— The task —
Would you quote the material below from its first line through the line containing "and secret. -/", exactly and with both ends included?

— The input —
-- ==== Sys2Proof/Config.lean ====
section
/-! DEFINITION. What an implementation fixes and what the spec leaves open, as constants with no body: nothing can
evaluate one, so a statement about it holds for every value. Log entry 6 covers the free values, entry 14 the
standards that the spec names and does not give. -/

namespace Sys2Proof

/-- A value the spec does not state, `w` bits wide, drawn by number (log entry 6). -/
opaque Config.free (w : Nat) : Nat → BitVec w

/-- What a register holds after several results have landed in it in one lc: a value that depends on them alone (R16,
R79; log entry 6). -/
opaque Config.clash : List W64 → W64

/-- ROM level (R330). -/
opaque Config.romLevel : BitVec 16

/-- The SHA-256 hash of the root public key in ROM (R355). -/
opaque Config.rootHash : Bytes

/-- Contents of the test ROM (R83): the spec gives its layout only. -/
opaque Config.testRom : Nat → Byte

/-- What the sentinel routine leaves in lane l of register r of V0, numbered 32 r + l (R179). -/
opaque Config.sentinelReg : Nat → W32

/-- What the sentinel routine leaves in mask register r of V0 (R179). -/
opaque Config.sentinelMask : Nat → W32

/-- What the sentinel routine leaves in byte i of the scratch range (R179). -/
opaque Config.sentinelScratch : Nat → Byte

/-- SLH-DSA-SHA2-128s verification under FIPS 205: public key, message digest, signature (R192). -/
opaque Config.slhVerify : Bytes → Bytes → Bytes → Bool

/-- SLH-DSA-SHA2-128s signing under FIPS 205: the 48 secret bytes of R354 and the message digest (R364). -/
opaque Config.slhSign : Bytes → Bytes → Bytes

/-- PK.root of the key pair that slh_keygen_internal forms from SK.seed, SK.prf and PK.seed (R354). -/
opaque Config.slhRoot : Bytes → Bytes

/-- The 97-byte uncompressed P-384 public key of a private key (R354, R363). -/
opaque Config.p384Public : Nat → Bytes

/-- The order of the P-384 group (R354). -/
opaque Config.p384Order : Nat

/-- Whether the PUF read and the helper record reconstruct the secret (R354 step 2): helper data and secret. -/
opaque Config.pufCheck : Bytes → Bytes → Bool

/-- Whether a DER certificate is well formed and verifies under a 32-byte key (R355). -/
opaque Config.certSigned : Bytes → Bytes → Bool

/-- The 32-byte SLH-DSA public key that a certificate carries (R355). -/
opaque Config.certKey : Bytes → Bytes

/-- The role named by the Damust extension of a certificate: 1 FACTORY, 2 POLICY (R355). -/
opaque Config.certRole : Bytes → Nat

/-- The subject public key of the identity certificate (R355). -/
opaque Config.certSubject : Bytes → Bytes

/-- Whether the subject key of a certificate is a P-384 key (R355). -/
opaque Config.certP384 : Bytes → Bool

/-- Whether the PUF helper record verifies under a key (R349, R355). -/
opaque Config.helperSigned : Bytes → Bytes → Bool

/-- Output payload of the Identify command, defined by CXL 3.1 (R337). -/
opaque Config.identifyPayload : Bytes

/-- The command effects log, defined by CXL 3.1 (R337). -/
opaque Config.effectsLog : Bytes

/-- The list of supported logs, defined by CXL 3.1 (R337). -/
opaque Config.supportedLogs : Bytes

/-- The fields of the Identify Memory Device payload that the spec does not state, by byte offset (R337). -/
opaque Config.memIdentifyByte : Nat → Byte

/-- Damust's PCI-SIG vendor ID (R325; log entry 91). -/
opaque Config.vendorId : BitVec 16

/-- A CXL.cachemem component register by its BAR0 offset, from what the engine can show there (R328; log entry 91). -/
opaque Config.componentReg : Nat → List Nat → W32

/-- The memory-device status register in a state (R328; log entry 91). -/
opaque Config.memDevStatus : Nat → W64

/-- The status word of a stack controller, which the spec names and does not describe: stack and lc (R231; log entry 88). -/
opaque Config.stackStatus : Nat → Nat → W32

end Sys2Proof
end

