/-- An idle queue. -/
def Queue.reset : Queue :=
  { manifest := false, cring := 0, descs := [], first := 0, next := 0, running := [], started := 0, base := 0,
    completions := 0, cleared := 0, entries := 0, dup := 0, recent := [] }

/-- An outlet seal of the run (R282): bundle, TID, DIGEST. -/
structure Seal where
  bundle : Nat
  tid : W32
  digest : Bytes
deriving DecidableEq, Repr

/-- A commit record sent (R283, R284). -/
structure Commit where
  bundle : Nat
  version : Nat
  seq : Nat
  digest16 : Bytes
  final : Bool
  acked : Bool
deriving DecidableEq, Repr

/-! ## Stacks and tier engine (10) -/

/-- A map entry (R214). -/
structure MapEntry where
  res : Bool
  dirty : Bool
  acct : Nat
  stack : Nat
  slot : Nat
  htier : Nat
  hacct : Nat
  loc : Nat
deriving DecidableEq, Repr

/-- A cleared map entry (R214). -/
def MapEntry.reset : MapEntry :=
  { res := false, dirty := false, acct := 0, stack := 0, slot := 0, htier := 0, hacct := 0, loc := 0 }

/-- A quota account (R215, R216). -/
structure Account where
  limit : Nat
  used : Nat
  hostAcc : Bool
  bundle : Nat
  base : Nat
deriving DecidableEq, Repr

/-- A cleared account. -/
def Account.reset : Account := { limit := 0, used := 0, hostAcc := false, bundle := 0, base := 0 }

/-- A migration entry (R218). -/
structure MigEntry where
  op : Nat
  htier : Nat
  acct : Nat
  count : Nat
  unit : Nat
  loc : Nat
deriving DecidableEq, Repr

/-- STATE of a list (R231). -/
inductive ListSt where
  | idle | queued | executing | complete | stopped
deriving DecidableEq, Repr

/-- What MIG_STATUS and class 0x6 unit 2 show of a list (R231, R340). -/
structure ListRec where
  st : ListSt
  next : Nat
  cause : Nat
  unit : Nat
deriving DecidableEq, Repr

/-- An idle list. -/
def ListRec.reset : ListRec := { st := .idle, next := 0, cause := 0, unit := 0 }

/-- A manifest migration list (R217). -/
structure MigList where
  list : Nat
  startWeir : Nat
  entries : List MigEntry
deriving DecidableEq, Repr

/-- A queued instance of a list (R217, R219): entries left from entry `next` on, units of the first of them done, and
whether it started in the current run. -/
structure MigInst where
  list : Nat
  next : Nat
  done : Nat
  entries : List MigEntry
  thisRun : Bool
  /-- Answers with a failed CRC for the unit in hand (R218, R259). -/
  tries : Nat
deriving DecidableEq, Repr

/-- A staging or extraction entry (R221). -/
structure StageEnt where
  unit : Nat
  count : Nat
  trailer : Bool
  mode : Nat
  trows : Nat
  amem : Bool
  row : Nat
  rowStep : Nat
  tid : W32
  fmt : Nat
  shape : Nat
  trow : Nat
  tcol : Nat
  trb : Nat
deriving DecidableEq, Repr

/-- A staging (dir false) or extraction list of a stack controller and its progress (R221 to R223, R231). -/
structure StageList where
  extraction : Bool
  startWeir : Nat
  entries : List StageEnt
  st : ListSt
  /-- Tiles read or written so far, over all entries. -/
  done : Nat
  total : Nat
  /-- Rows in the injection buffer (key MEM, ROW, bytes), or the bytes extracted (R222, R223). -/
  rows : List (Bool × Nat × Bytes)
  rowsRead : Nat
  bytes : Bytes
deriving DecidableEq, Repr

/-- A lender session (R228). -/
structure Lend where
  ports : Nat
  tag : BitVec 16
  epoch : BitVec 8
  first : Nat
  count : Nat
deriving DecidableEq, Repr

/-- A write to a stack slot that has started (R224): the extraction list whose oldest waiting tile it writes, and the STEP
that a stored tile takes as its version (R223). -/
structure SlotWrite where
  list : Nat
  step : Nat
deriving DecidableEq, Repr

/-- The tier engine and its registers (R216, R230, R231). -/
structure Tier where
  map : Tab MapEntry
  accts : Tab Account
  inUse : Nat
  migs : List MigList
  recs : Tab ListRec
  manQ : List MigInst
  hostQ : List MigInst
  /-- The queue served last, with true for the host's (R219). -/
  served : Option Bool
  stages : Tab StageList
  /-- The writes of complete extraction tiles that have started, in the order in which the tiles were complete (R224). -/
  writes : List SlotWrite
  lend : Option Lend
  holdMig : Nat
  holdStg : Nat
  drops : W32
  poison : W32
  eccStack : Nat
  eccAddr : Nat
  eccCount : W32
  stackEcc : Tab W32
deriving DecidableEq, Repr

/-! ## The whole -/

/-- A result of a read or event that leaves the engine, beside the registers: none is modelled apart from the
frames posted to ports and the fields of Cxl and Mailbox. -/
structure State where
  pending : List Instr
  freeCount : Nat
  lc : Nat
  lastRelease : Nat
  power : Power
  heat : Heat
  hall : Hall
  dev : Dev
  mbx : Mailbox
  cxl : Cxl
  safe : SafeReg
  ids : Identity
  flash : Mem
  map : MapReg
  logs : Logs
  decl : Option LoadDecl
  resident : Option Resident
  image : Option Image
  runBlk : RunBlock
  weir : WeirCtl
  clusters : Tab Cluster
  wires : List InFlight
  gates : List Gate
  ports : Tab Port
  rings : Tab Ring
  sluices : Tab Sluice
  queues : Tab Queue
  seals : List Seal
  commits : List Commit
  readIds : Nat
  stackMem : Mem
  /-- Flawed stack granules by (stack × 2^37 + address) / 16: 1 corrected, 2 uncorrectable (log entry 7). -/
  stackUpsets : Tab Nat
  tier : Tier
deriving DecidableEq, Repr

/-! ## Reset -/

/-- An absent feed. -/
def FeedReg.reset : FeedReg := { mv := 0, ma := 0, watts := 0, st := .absent }

/-- Unpowered (log entry 5). -/
def Power.reset : Power :=
  { pwrEn := false, flashPgm := false, held := false, on := false, pgood := false, fault := false,
    feedA := FeedReg.reset, feedB := FeedReg.reset, refPresent := false, hallRefOk := false, hallRefBad := false,
    flashVcc := false, emptyCages := [] }

/-- No readings, REQ armed (R334, R387). -/
def Heat.reset : Heat :=
  { fields := [], sensors := [], req := false, drop := false, armed := true, hot := false, history := [],
    histCount := 0 }

/-- TIME_ registers at reset (R333); the nominal rate word, 10 ns per module-reference cycle (log entry 12). -/
def Hall.reset : Hall :=
  { ns := 0, rate := 42949672960, slew := 0, slewLeft := 0, frac := 0, lastErr := 0, frames := 0, good := 0, bad := 0, lock := false,
    offsetSet := false, ref10 := false, frameErr := 0, offset := 0, up := 0, step := 0 }

/-- DEV_ registers at reset (R330 to R332). -/
def Dev.reset : Dev :=
  { st := .coldStart, startStep := 0, startCause := 0, ident := false, guard := false, physId := 0, grade := 0,
    loadOpen := false, loadSize := 0 }

/-- BG_RESULT before any background command. -/
def BgResult.reset : BgResult :=
  { dstatus := .ok, check := 0, opcode := 0, sect := 0, offset := 0, x := 0, y := 0, value := 0, quote := [] }

/-- An idle mailbox. -/
def Mailbox.reset : Mailbox :=
  { rc := 0, dstatus := .ok, check := 0, out := [], bg := none, beside := none, bgRes := BgResult.reset, partPatch := none,
    opcode := 0 }

/-- No link (R322). -/
def LinkMode.none : LinkMode := { lanes := 0, rate := 0, flit := 0 }

/-- An MSI-X entry at reset: masked (log entry 91). -/
def MsixEntry.reset : MsixEntry := { addr := 0, data := 0, masked := true }

/-- The CXL port with the link down. -/
def Cxl.reset : Cxl :=
  { link := false, mode := LinkMode.none, bar0 := 0, ide := false, session := false, ideKeyed := false, memIde := false,
    memKeyed := false, msixTable := List.replicate 4 MsixEntry.reset, msixPending := [false, false, false, false], committed := false, decErr := false,
    timestamp := 0, timestampAt := 0, msix := [0, 0, 0, 0], regOut := 0, hdmData := [], hdmPoison := false, spdmAnswers := 0 }

/-- SAFE_STATUS and SAFE_TIME at reset (R335). -/
def SafeReg.reset : SafeReg := { safe := false, cause := 0, place := 0, loc := 0, time := 0, frozen := 0 }

/-- No identity. -/
def Identity.reset : Identity :=
  { tag := 0, epoch := 0, rank := 0, stage := 0, n := 0, secret := [], pk := [], idHash := [], linkPub := [],
    policies := [] }

/-- Empty logs (R367). -/
def Logs.reset : Logs :=
  { events := [], eventCount := 0, weirs := [], weirCount := 0, digests := [], digestCount := 0 }

/-- No map: it is built in cold-start step 8 (R34). -/
def MapReg.reset : MapReg := { built := false, marks := [], lanes := [], failed := [], spare := [] }

/-- No run block. -/
def RunBlock.reset : RunBlock := { step := 0, seeds := [0, 0, 0, 0], dataPos := 0, gear := 0, startTime := 0 }

/-- WEIR_ registers at reset (R167). -/
def WeirCtl.reset : WeirCtl :=
  { await := 0, phase := .noRun, arrived := [], landed := [], latched := [], deferred := [], due := none,
    decided := false, relayPosted := false, eligible := false, digsDone := 0, last := 0, lastIndex := 0, lastLc := 0, lastRank := 0,
    seg := false, relLc := 0, relIx := 0, resumes := [], gear := 0, nextGear := 0, hostRecs := [], hold := false, relayDis := false,
    holdTotal := 0, relays := 0 }

/-- A scalar core at configuration: stopped, registers zero (R109). -/
def ScalarCore.reset : ScalarCore := { g := [], pc := 0, st := .stopped, rets := [], loops := [], ready := 0 }

/-- Tile state cleared. -/
def TileState.reset : TileState :=
  { s := 0, tid := 0, row := 0, col := 0, fmt := 0, words := 0, inProg := false }

/-- Generator state cleared (R109). -/
def GenState.reset : GenState := { seed := 0, tid := 0, step := 0, ibase := 0 }

/-- A table unit never loaded (log entry 4). -/
def TableUnit.reset : TableUnit := { img := [], loadFrom := 0, loadTo := 0 }

/-- A vector core at configuration (R109). -/
def VecCore.reset : VecCore :=
  { v := [], m := [], dig := 0, tile := TileState.reset, gen := GenState.reset, pc := 0, st := .stopped, repLeft := 0,
    repStart := 0, repStop := 0, repIter := 0, fwd := TableUnit.reset, der := TableUnit.reset, ready := 0 }

/-- A matrix core at configuration. -/
def MatCore.reset : MatCore :=
  { free := 0, desc := 0, subB := 0, block := [], tbuf := [], out := [], ksum := [], tokens := 0, opened := false, op := none }

/-- An idle scoreboard entry. -/
def Score.reset : Score :=
  { st := .idle, arm := 0, rel := 0, amem := false, first := 0, rows := 0, expect := 0, gated := false, seg := 0,
    landed := 0 }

— Finished exercise —
-- ==== Sys2Proof/Config.lean ====
section
/-! DEFINITION. What an implementation fixes and what the spec leaves open, as constants with no body: nothing can
evaluate one, so a statement about it holds for every value. Log entry 6 covers the free values, entry 14 the
standards that the spec names and does not give. -/

namespace Sys2Proof

/-- A value the spec does not state, `w` bits wide, drawn by number (log entry 6). -/
opaque Config.free (w : Nat) : Nat → BitVec w

/-- What a register holds after several results have landed in it in one lc: a value that depends on them alone (R16,
R79; log entry 6). -/
opaque Config.clash : List W64 → W64

/-- ROM level (R330). -/
opaque Config.romLevel : BitVec 16

/-- The SHA-256 hash of the root public key in ROM (R355). -/
opaque Config.rootHash : Bytes

/-- Contents of the test ROM (R83): the spec gives its layout only. -/
opaque Config.testRom : Nat → Byte

/-- What the sentinel routine leaves in lane l of register r of V0, numbered 32 r + l (R179). -/
opaque Config.sentinelReg : Nat → W32

/-- What the sentinel routine leaves in mask register r of V0 (R179). -/
opaque Config.sentinelMask : Nat → W32

/-- What the sentinel routine leaves in byte i of the scratch range (R179). -/
opaque Config.sentinelScratch : Nat → Byte

/-- SLH-DSA-SHA2-128s verification under FIPS 205: public key, message digest, signature (R192). -/
opaque Config.slhVerify : Bytes → Bytes → Bytes → Bool

/-- SLH-DSA-SHA2-128s signing under FIPS 205: the 48 secret bytes of R354 and the message digest (R364). -/
opaque Config.slhSign : Bytes → Bytes → Bytes

/-- PK.root of the key pair that slh_keygen_internal forms from SK.seed, SK.prf and PK.seed (R354). -/
opaque Config.slhRoot : Bytes → Bytes

/-- The 97-byte uncompressed P-384 public key of a private key (R354, R363). -/
opaque Config.p384Public : Nat → Bytes

/-- The order of the P-384 group (R354). -/
opaque Config.p384Order : Nat

/-- Whether the PUF read and the helper record reconstruct the secret (R354 step 2): helper data and secret. -/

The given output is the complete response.